Apple states that “the creation of audiobooks is now more accessible to all, by reducing the cost and complexity of producing them for authors and publishers”.
This is a pretty seismic shift in this industry. Until now, authors often narrated their own books in a process that can take weeks and cost thousands for a publisher.
Digital narration has the potential to allow smaller publishers and authors to put out an audiobook at a much lower cost. The cost of entry has just been slashed, and placed just about within anyone’s grasp.
That must be good news…right?
If you open your Apple Books app, and search for AI narration, you’ll notice that the books on offer, are, well, quite restricted. Not only are the categories very specific, but so too, the names of the ‘narrators’ as well.
Apple says the feature is initially only available for romance and fiction books. It lists only two available digital voices – a male & female – Madison and Jackson by name. Another male & female voice, Helena and Mitchell, are soon to be added to the roster, to voice nonfiction books.
Currently, the service is only available in English, and Apple is oddly specific about the genres of books its digital narrators can tackle.
“Primary category must be romance or fiction (literary, historical, and women’s fiction are eligible; mysteries and thrillers, and science fiction and fantasy are not currently supported.”
When you click on a book with a digitally narrated voice, you’ll be greeted with a message, telling youthis is an Apple Books audiobook narrated by a digital voice based on a human narrator. Listings include a combination of free and paid audiobooks, and the artificial voices.
Just the start
Clearly, this is just the very start for Apple, and their Artificial Intelligence voices. Two now, soon to be four, and then more and more categories.
And, if you were wondering why the category list is so restricted, the answer is simple…emotion!
While the digitally created voices can do the job of ‘reading’ words, at present, they lack the ability to have emotion, reaction, and intonation. Listening to a digitally created voice is odd, but kind of what you’d expect. The voices are perfectly clear, and present, but lack warmth, and tactility. There is a mechanical edge to the voice, both male & female.
A little late
I have the British broadsheet, The Guardian, to thank for the seeds to this story.
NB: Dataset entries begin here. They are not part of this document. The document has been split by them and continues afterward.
-- ==== Sys2Proof/Machine/Float.lean ====
section
/-!
DEFINITION. The floating-point rows of the A and B pipes, FDIV and the special functions (R319-R328, R339, R340).
-/
namespace Sys2Proof.Machine

/-- The float type codes (R118, R122). -/
inductive Fty where
  | f32 | f64 | f16x2 | bf16x2
  deriving DecidableEq, Repr

/-- A TY or FT code. -/
def Fty.of (n : Nat) : Fty := match n % 4 with | 0 => .f32 | 1 => .f64 | 2 => .f16x2 | _ => .bf16x2

/-- The format of an element. -/
def Fty.fmt : Fty → Fmt
  | .f32 => .f32
  | .f64 => .f64
  | .f16x2 => .f16
  | .bf16x2 => .bf16

/-- A 64-bit operand. -/
def Fty.wide (t : Fty) : Bool := t == .f64
/-- Two elements in a word (R301). -/
def Fty.packed (t : Fty) : Bool := t == .f16x2 || t == .bf16x2
/-- The elements of an operand. -/
def Fty.elems (t : Fty) : List Nat := if t.packed then [0, 1] else [0]
/-- What ix stands for (R116). -/
def Fty.ix : Fty → IxKind
  | .f32 => .f32
  | .f64 => .f64
  | .f16x2 => .h2
  | .bf16x2 => .h2

/-- Element j of a value (R301). -/
def Fty.el (t : Fty) (x j : Nat) : Nat := if t.packed then x / 2 ^ (16 * j) % 65536 else x

/-- The value with the given elements. -/
def Fty.pack (t : Fty) (h : Nat → Nat) : Nat := if t.packed then h 0 + 65536 * h 1 else h 0

/-- The draw of a lane's quad (R40). -/
def Cur.draw (c : Cur) (l : Nat) : Nat :=
  carousel (c.bigT l) (c.gang.quad (l / 4)).icount.toNat c.lau.r.seed.toNat

/-- RoundMode (R301, R41, R44). -/
def Cur.roundMode (c : Cur) (x : Pfx) (l j : Nat) : Rm :=
  let q := c.gang.quad (l / 4)
  let ref := match pfxOverride x with | some r => Rm.of r | none => Rm.of q.rnd
  if !c.triple || l % 4 == 3 || !q.dodraw then ref
  else if (c.draw l).testBit (l % 4 + 8 * (j % 2) + 4 * (j / 2)) then .ru else .rd

/-- MODE.FTZ of a lane's quad. -/
def Cur.ftz (c : Cur) (l : Nat) : Bool := (c.gang.quad (l / 4)).ftz

/-- An element of a source as a float instruction reads it: SMOD, then FlushIn (R301). -/
def Fty.read (t : Fty) (c : Cur) (l : Nat) (smod : Nat) (o : Operand) (j : Nat) : Nat :=
  t.fmt.flush (c.ftz l) (t.fmt.smod smod (t.el (o.val c l) j))

/-- SMOD as it bears on srcA. -/
def smodA (x : Pfx) : Nat := if pfxSmod x = 2 then 0 else pfxSmod x
/-- SMOD as it bears on srcC (R113). -/
def smodC (x : Pfx) : Nat := if pfxSmod x = 2 then 1 else 0

/-- A rounded and flushed element (R301). -/
def Fty.put (t : Fty) (c : Cur) (x : Pfx) (l j : Nat) (v : Rm → Xr) : Nat :=
  let m := c.roundMode x l j
  t.fmt.flush (c.ftz l) (t.fmt.round m (v m))

/-- ilogb of a finite non-zero value. -/
def Fv.log : Fv → Option Int
  | .fin s m e => if m = 0 then none else some (Fv.fin s m e).dy.ilogb
  | _ => none

/-- The loss of a cancellation, or none where no event may be raised (R51). -/
def cancelLoss (f : Fmt) (u w : Fv) (r : Nat) : Option Int :=
  let bad : Fv → Bool := fun v => match v with | .fin .. => false | _ => true
  if bad u || bad w || bad (f.dec r) then none
  else
    match u.log, w.log with
    | none, none => none
    | lu, lw =>
      match (f.dec r).log with
      | none => some f.p
      | some k => some (max (lu.getD (lw.getD 0)) (lw.getD (lu.getD 0)) - k)

/-- The CANCEL events of an instruction (R51): `ops` gives the addends of an element on a lane. -/
def cancelHits (t : Fty) (g : Guard) (ops : Cur → Nat → Nat → Fv × Fv) (f : LaneFn) (c : Cur) : List NitHit :=
  if c.triple then
    (quadsIn (c.act g)).flatMap (fun q =>
      if (c.gang.quad q).sib then
        t.elems.filterMap (fun j =>
          let uw := ops c (4 * q + 3) j
          match cancelLoss t.fmt uw.1 uw.2 (t.el (f c (4 * q + 3)).1 j) with
          | none => none
          | some loss =>
            let dig := digitsOf t.fmt (t.el (f c (4 * q)).1 j) (t.el (f c (4 * q + 1)).1 j) (t.el (f c (4 * q + 2)).1 j)
            if ((c.gang.nitcfg.toNat / 256 % 64 : Nat) : Int) ≤ loss ∧ dig < c.gang.nitcfg.toNat / 65536 % 64 then
              some { quad := q, elem := j, digits := dig, loss := loss.toNat }
            else none)
      else [])
  else []

/-! FADD, FSUB, FMUL, FFMA, FSCALE (R319). -/

/-- The addends of FADD and FSUB. -/
def addends (neg : Bool) (t : Fty) (b : Bin) (c : Cur) (l j : Nat) : Fv × Fv :=
  let u := t.fmt.dec (t.read c l (smodA b.x) b.a j)
  let w := t.fmt.dec (t.read c l 0 b.b j)
  (u, if neg then w.neg else w)

/-- A lane of FADD and FSUB. -/
def addLane (neg : Bool) (t : Fty) (b : Bin) : LaneFn := fun c l =>
  (t.pack (fun j => t.put c b.x l j (fun m => fvAdd m (addends neg t b c l j).1 (addends neg t b c l j).2)), 0)

/-- FADD and FSUB. -/
def runAdd (neg : Bool) (t : Fty) (b : Bin) (s : State) : Out :=
  (b.vop t.wide true).run true (addLane neg t b) 1
    (cancelHits t (pfxGuard b.x) (addends neg t b) (addLane neg t b)) s

/-- A lane of FMUL. -/
def mulLane (t : Fty) (b : Bin) : LaneFn := fun c l =>
  (t.pack (fun j => t.put c b.x l j (fun _ =>
    (fvMul (t.fmt.dec (t.read c l (smodA b.x) b.a j)) (t.fmt.dec (t.read c l 0 b.b j))).xr)), 0)

/-- FMUL. -/
def runMul (t : Fty) (b : Bin) (s : State) : Out := (b.vop t.wide true).run true (mulLane t b) 1 noHits s

/-- The addends of FFMA: the exact product and c. -/
def fmaAddends (t : Fty) (b : Bin) (cc : Operand) (c : Cur) (l j : Nat) : Fv × Fv :=
  (fvMul (t.fmt.dec (t.read c l (smodA b.x) b.a j)) (t.fmt.dec (t.read c l 0 b.b j)),
   t.fmt.dec (t.read c l (smodC b.x) cc j))

/-- A lane of FFMA. -/
def fmaLane (t : Fty) (b : Bin) (cc : Operand) : LaneFn := fun c l =>
  (t.pack (fun j => t.put c b.x l j (fun m => fvAdd m (fmaAddends t b cc c l j).1 (fmaAddends t b cc c l j).2)), 0)

/-- FFMA. -/
def runFma (t : Fty) (i : Instr) (o : A3) (s : State) : Out :=
  let b : Bin := { i := i, p := o.p, x := o.x, a := operand o.x .srcC t.ix o.a t.wide o.da,
                   b := operand o.x .srcC t.ix o.b t.wide o.db, dst := o.d }
  let cc := operandC o.x o.d t.wide
  { (b.vop t.wide true) with srcs := [b.a, b.b, cc] }.run true (fmaLane t b cc) 1
    (cancelHits t (pfxGuard o.x) (fmaAddends t b cc) (fmaLane t b cc)) s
They wrote that Apple had intended to cash in on the Artificial Intelligence tidal-wave before Christmas, but changed their mind once Twitter was stealing every, available tech headline.
Apple has already been approaching independent publishers about narrating their books, with the Cupertino company bearing the costs, while paying out royalties to authors. Apple’s website emphasises that publishers & authors, alike, retain all normal audiobook rights, and are welcome to publish in more traditional formats – with a human VO talent.
The thing is, reading between the lines, they seem rather invested, don’t they?
Apple has taken a very different approach, to that, say, of Amazon.
The rules on the Audible site explicitly state that submitted audiobooks “must be narrated by a human.” One Artificial Intelligence narrated book did slip through the Amazon net, but was just as swiftly removed from their service.
If you recall, Kindle used to offer an Artificial Intelligence version, but it was discontinued after copyright concerns were raised.
Audiobooks are big business, make no mistake of that. Spotify has been investing heavily in making audiobooks the third pillar of their streaming service, to augment music and podcasts.
Apple and Spotify remain at odds about their respective stances on the future of audiobooks – both digital, and human. Spotify has not been backward in coming forward, over Apple’s in-app payments, claiming they are anticompetitive, and chocking the competition.
And to finish, a little confession about the title, and subtitle to this blog – they were generated by ChatGPT, with just a wee prompt from me is all that was required!
At this rate, I will soon be out of work too!